BRIEF »
Please take the records that follow and repeat exactly the lines starting with the line with "R371, R372. The" and going on through the line with "let st := s.fld F.CFG_PLOT_STAT_STATE p q".

──────────────────────────────

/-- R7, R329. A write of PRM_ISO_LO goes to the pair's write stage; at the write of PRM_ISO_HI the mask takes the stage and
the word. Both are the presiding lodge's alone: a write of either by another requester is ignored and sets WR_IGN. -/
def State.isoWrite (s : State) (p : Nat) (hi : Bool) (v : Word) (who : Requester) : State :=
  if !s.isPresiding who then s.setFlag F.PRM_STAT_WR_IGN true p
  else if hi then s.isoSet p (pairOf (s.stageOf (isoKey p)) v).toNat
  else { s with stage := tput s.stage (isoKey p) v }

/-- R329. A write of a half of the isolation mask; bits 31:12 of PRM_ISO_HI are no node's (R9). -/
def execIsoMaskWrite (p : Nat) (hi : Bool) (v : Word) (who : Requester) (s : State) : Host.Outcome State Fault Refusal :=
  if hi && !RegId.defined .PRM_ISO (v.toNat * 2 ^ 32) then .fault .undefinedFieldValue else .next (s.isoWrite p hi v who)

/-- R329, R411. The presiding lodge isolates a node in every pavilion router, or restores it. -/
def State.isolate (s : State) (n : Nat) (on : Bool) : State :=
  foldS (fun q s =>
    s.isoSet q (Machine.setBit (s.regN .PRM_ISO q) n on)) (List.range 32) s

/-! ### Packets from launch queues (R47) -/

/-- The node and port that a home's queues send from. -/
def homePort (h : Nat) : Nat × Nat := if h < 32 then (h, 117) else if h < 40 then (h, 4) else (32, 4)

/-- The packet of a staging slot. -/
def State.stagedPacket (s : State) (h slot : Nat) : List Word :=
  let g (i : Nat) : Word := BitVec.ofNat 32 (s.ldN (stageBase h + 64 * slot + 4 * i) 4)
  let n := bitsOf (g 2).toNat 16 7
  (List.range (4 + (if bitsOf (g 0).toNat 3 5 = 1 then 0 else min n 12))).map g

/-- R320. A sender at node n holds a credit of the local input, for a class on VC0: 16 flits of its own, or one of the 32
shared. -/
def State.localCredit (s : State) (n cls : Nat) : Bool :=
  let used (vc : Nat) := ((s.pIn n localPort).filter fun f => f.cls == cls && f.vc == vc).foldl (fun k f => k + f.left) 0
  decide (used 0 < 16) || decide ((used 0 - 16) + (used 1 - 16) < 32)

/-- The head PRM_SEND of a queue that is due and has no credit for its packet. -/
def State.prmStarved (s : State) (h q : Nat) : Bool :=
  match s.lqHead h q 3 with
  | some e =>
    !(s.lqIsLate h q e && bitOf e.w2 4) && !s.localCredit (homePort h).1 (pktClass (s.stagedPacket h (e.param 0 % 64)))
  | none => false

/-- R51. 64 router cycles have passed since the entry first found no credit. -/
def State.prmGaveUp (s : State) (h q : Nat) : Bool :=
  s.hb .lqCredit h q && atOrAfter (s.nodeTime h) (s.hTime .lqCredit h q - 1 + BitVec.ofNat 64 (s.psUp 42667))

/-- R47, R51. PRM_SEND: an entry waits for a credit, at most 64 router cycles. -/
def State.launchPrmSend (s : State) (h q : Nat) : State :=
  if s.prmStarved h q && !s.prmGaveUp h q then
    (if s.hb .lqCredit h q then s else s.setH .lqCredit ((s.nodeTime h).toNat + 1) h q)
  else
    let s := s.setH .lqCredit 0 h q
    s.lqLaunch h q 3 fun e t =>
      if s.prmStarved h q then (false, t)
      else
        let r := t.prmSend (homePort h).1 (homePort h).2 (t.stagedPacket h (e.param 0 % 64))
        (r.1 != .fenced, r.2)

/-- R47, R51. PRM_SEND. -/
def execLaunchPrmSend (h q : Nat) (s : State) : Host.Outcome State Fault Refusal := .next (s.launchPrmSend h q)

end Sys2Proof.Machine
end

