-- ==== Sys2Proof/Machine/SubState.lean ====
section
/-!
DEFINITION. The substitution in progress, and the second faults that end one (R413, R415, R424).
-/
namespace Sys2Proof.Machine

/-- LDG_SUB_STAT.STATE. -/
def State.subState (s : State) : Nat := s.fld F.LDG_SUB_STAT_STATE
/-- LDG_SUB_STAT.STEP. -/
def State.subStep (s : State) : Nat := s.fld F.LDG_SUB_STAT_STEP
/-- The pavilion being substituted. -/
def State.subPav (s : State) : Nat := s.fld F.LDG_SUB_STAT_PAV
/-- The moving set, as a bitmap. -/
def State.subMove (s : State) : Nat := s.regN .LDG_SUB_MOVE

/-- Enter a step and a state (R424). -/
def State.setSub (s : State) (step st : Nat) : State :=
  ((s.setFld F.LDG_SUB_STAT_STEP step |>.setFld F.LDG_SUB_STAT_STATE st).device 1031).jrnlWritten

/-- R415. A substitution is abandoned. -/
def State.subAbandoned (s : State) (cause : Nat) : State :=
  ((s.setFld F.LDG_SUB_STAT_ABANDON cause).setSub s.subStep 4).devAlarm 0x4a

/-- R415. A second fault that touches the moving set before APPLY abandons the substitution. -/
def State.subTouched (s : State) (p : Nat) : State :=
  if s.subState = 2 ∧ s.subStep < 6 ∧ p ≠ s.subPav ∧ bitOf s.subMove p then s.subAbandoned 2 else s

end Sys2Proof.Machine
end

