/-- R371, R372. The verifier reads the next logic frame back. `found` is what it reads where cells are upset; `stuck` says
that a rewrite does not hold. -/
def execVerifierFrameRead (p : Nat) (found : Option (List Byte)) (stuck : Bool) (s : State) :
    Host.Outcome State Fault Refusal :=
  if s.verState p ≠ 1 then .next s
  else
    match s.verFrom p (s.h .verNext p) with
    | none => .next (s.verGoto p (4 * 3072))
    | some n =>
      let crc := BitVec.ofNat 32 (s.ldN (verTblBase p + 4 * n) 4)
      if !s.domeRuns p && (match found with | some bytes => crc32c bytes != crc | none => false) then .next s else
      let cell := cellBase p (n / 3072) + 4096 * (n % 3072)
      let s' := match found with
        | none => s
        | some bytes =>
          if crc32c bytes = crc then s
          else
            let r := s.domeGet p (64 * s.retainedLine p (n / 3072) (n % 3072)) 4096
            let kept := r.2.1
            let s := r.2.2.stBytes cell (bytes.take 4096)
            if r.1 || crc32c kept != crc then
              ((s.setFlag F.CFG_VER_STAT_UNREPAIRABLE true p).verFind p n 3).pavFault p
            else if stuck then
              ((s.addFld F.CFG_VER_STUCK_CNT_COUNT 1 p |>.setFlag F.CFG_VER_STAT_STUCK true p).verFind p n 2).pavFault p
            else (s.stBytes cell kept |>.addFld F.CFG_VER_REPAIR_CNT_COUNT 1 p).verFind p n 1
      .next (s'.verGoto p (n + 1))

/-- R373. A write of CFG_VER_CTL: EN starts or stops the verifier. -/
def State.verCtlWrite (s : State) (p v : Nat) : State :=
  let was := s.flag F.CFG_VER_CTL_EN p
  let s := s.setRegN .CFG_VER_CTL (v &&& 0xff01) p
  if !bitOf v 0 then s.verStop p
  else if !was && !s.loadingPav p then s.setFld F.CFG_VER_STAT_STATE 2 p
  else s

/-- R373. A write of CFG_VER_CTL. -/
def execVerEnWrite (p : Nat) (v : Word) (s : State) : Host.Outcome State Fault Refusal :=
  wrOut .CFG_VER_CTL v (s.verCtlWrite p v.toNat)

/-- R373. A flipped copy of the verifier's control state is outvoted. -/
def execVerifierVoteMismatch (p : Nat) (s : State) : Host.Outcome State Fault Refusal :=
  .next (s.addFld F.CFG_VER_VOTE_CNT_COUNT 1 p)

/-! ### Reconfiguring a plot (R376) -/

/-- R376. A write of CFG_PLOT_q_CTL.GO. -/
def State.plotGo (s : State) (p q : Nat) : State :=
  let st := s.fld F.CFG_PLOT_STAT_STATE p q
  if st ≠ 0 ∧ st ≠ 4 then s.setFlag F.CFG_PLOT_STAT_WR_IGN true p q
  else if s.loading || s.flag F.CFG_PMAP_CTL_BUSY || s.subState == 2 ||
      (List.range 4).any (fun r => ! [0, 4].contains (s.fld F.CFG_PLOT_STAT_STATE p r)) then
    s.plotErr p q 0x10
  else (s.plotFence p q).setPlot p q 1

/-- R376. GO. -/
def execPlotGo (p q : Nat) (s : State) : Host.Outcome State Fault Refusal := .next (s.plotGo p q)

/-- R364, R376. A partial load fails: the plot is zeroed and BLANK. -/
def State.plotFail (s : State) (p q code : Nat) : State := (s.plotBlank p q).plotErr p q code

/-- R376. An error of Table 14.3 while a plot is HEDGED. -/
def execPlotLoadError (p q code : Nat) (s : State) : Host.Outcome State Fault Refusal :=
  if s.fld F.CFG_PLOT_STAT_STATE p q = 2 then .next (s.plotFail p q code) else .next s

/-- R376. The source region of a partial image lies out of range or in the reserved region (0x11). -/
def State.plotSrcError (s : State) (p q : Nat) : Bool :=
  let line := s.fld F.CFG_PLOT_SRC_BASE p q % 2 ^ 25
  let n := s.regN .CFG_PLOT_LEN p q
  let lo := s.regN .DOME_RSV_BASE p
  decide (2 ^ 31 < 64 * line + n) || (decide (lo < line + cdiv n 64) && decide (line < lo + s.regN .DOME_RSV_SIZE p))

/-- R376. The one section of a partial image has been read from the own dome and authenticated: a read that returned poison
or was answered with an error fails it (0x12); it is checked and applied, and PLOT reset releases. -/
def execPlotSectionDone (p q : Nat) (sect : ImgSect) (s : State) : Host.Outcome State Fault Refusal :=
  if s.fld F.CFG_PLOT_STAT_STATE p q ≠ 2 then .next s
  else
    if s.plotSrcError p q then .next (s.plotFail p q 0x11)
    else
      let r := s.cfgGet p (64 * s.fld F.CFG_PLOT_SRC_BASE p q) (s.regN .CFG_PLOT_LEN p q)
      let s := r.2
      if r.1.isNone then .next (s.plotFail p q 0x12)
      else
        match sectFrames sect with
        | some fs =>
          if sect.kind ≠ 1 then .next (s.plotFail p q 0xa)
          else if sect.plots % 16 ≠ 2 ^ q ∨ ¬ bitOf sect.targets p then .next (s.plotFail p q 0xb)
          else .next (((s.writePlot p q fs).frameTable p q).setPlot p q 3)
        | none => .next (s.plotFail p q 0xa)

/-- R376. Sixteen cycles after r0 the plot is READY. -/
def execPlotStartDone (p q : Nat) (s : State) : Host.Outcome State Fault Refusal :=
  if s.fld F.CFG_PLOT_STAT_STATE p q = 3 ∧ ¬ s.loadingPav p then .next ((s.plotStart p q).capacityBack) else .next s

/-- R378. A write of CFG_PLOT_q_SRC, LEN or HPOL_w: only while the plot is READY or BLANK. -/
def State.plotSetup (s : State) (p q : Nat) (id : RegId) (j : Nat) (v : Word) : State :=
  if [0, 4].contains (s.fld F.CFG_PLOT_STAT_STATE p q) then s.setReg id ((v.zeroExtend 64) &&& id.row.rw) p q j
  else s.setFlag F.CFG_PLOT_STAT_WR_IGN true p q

──────────────────────────────

RESULT »
/-- R371, R372. The verifier reads the next logic frame back. `found` is what it reads where cells are upset; `stuck` says
that a rewrite does not hold. -/
def execVerifierFrameRead (p : Nat) (found : Option (List Byte)) (stuck : Bool) (s : State) :
    Host.Outcome State Fault Refusal :=
  if s.verState p ≠ 1 then .next s
  else
    match s.verFrom p (s.h .verNext p) with
    | none => .next (s.verGoto p (4 * 3072))
    | some n =>
      let crc := BitVec.ofNat 32 (s.ldN (verTblBase p + 4 * n) 4)
      if !s.domeRuns p && (match found with | some bytes => crc32c bytes != crc | none => false) then .next s else
      let cell := cellBase p (n / 3072) + 4096 * (n % 3072)
      let s' := match found with
        | none => s
        | some bytes =>
          if crc32c bytes = crc then s
          else
            let r := s.domeGet p (64 * s.retainedLine p (n / 3072) (n % 3072)) 4096
            let kept := r.2.1
            let s := r.2.2.stBytes cell (bytes.take 4096)
            if r.1 || crc32c kept != crc then
              ((s.setFlag F.CFG_VER_STAT_UNREPAIRABLE true p).verFind p n 3).pavFault p
            else if stuck then
              ((s.addFld F.CFG_VER_STUCK_CNT_COUNT 1 p |>.setFlag F.CFG_VER_STAT_STUCK true p).verFind p n 2).pavFault p
            else (s.stBytes cell kept |>.addFld F.CFG_VER_REPAIR_CNT_COUNT 1 p).verFind p n 1
      .next (s'.verGoto p (n + 1))

/-- R373. A write of CFG_VER_CTL: EN starts or stops the verifier. -/
def State.verCtlWrite (s : State) (p v : Nat) : State :=
  let was := s.flag F.CFG_VER_CTL_EN p
  let s := s.setRegN .CFG_VER_CTL (v &&& 0xff01) p
  if !bitOf v 0 then s.verStop p
  else if !was && !s.loadingPav p then s.setFld F.CFG_VER_STAT_STATE 2 p
  else s

/-- R373. A write of CFG_VER_CTL. -/
def execVerEnWrite (p : Nat) (v : Word) (s : State) : Host.Outcome State Fault Refusal :=
  wrOut .CFG_VER_CTL v (s.verCtlWrite p v.toNat)

/-- R373. A flipped copy of the verifier's control state is outvoted. -/
def execVerifierVoteMismatch (p : Nat) (s : State) : Host.Outcome State Fault Refusal :=
  .next (s.addFld F.CFG_VER_VOTE_CNT_COUNT 1 p)

/-! ### Reconfiguring a plot (R376) -/

/-- R376. A write of CFG_PLOT_q_CTL.GO. -/
def State.plotGo (s : State) (p q : Nat) : State :=
  let st := s.fld F.CFG_PLOT_STAT_STATE p q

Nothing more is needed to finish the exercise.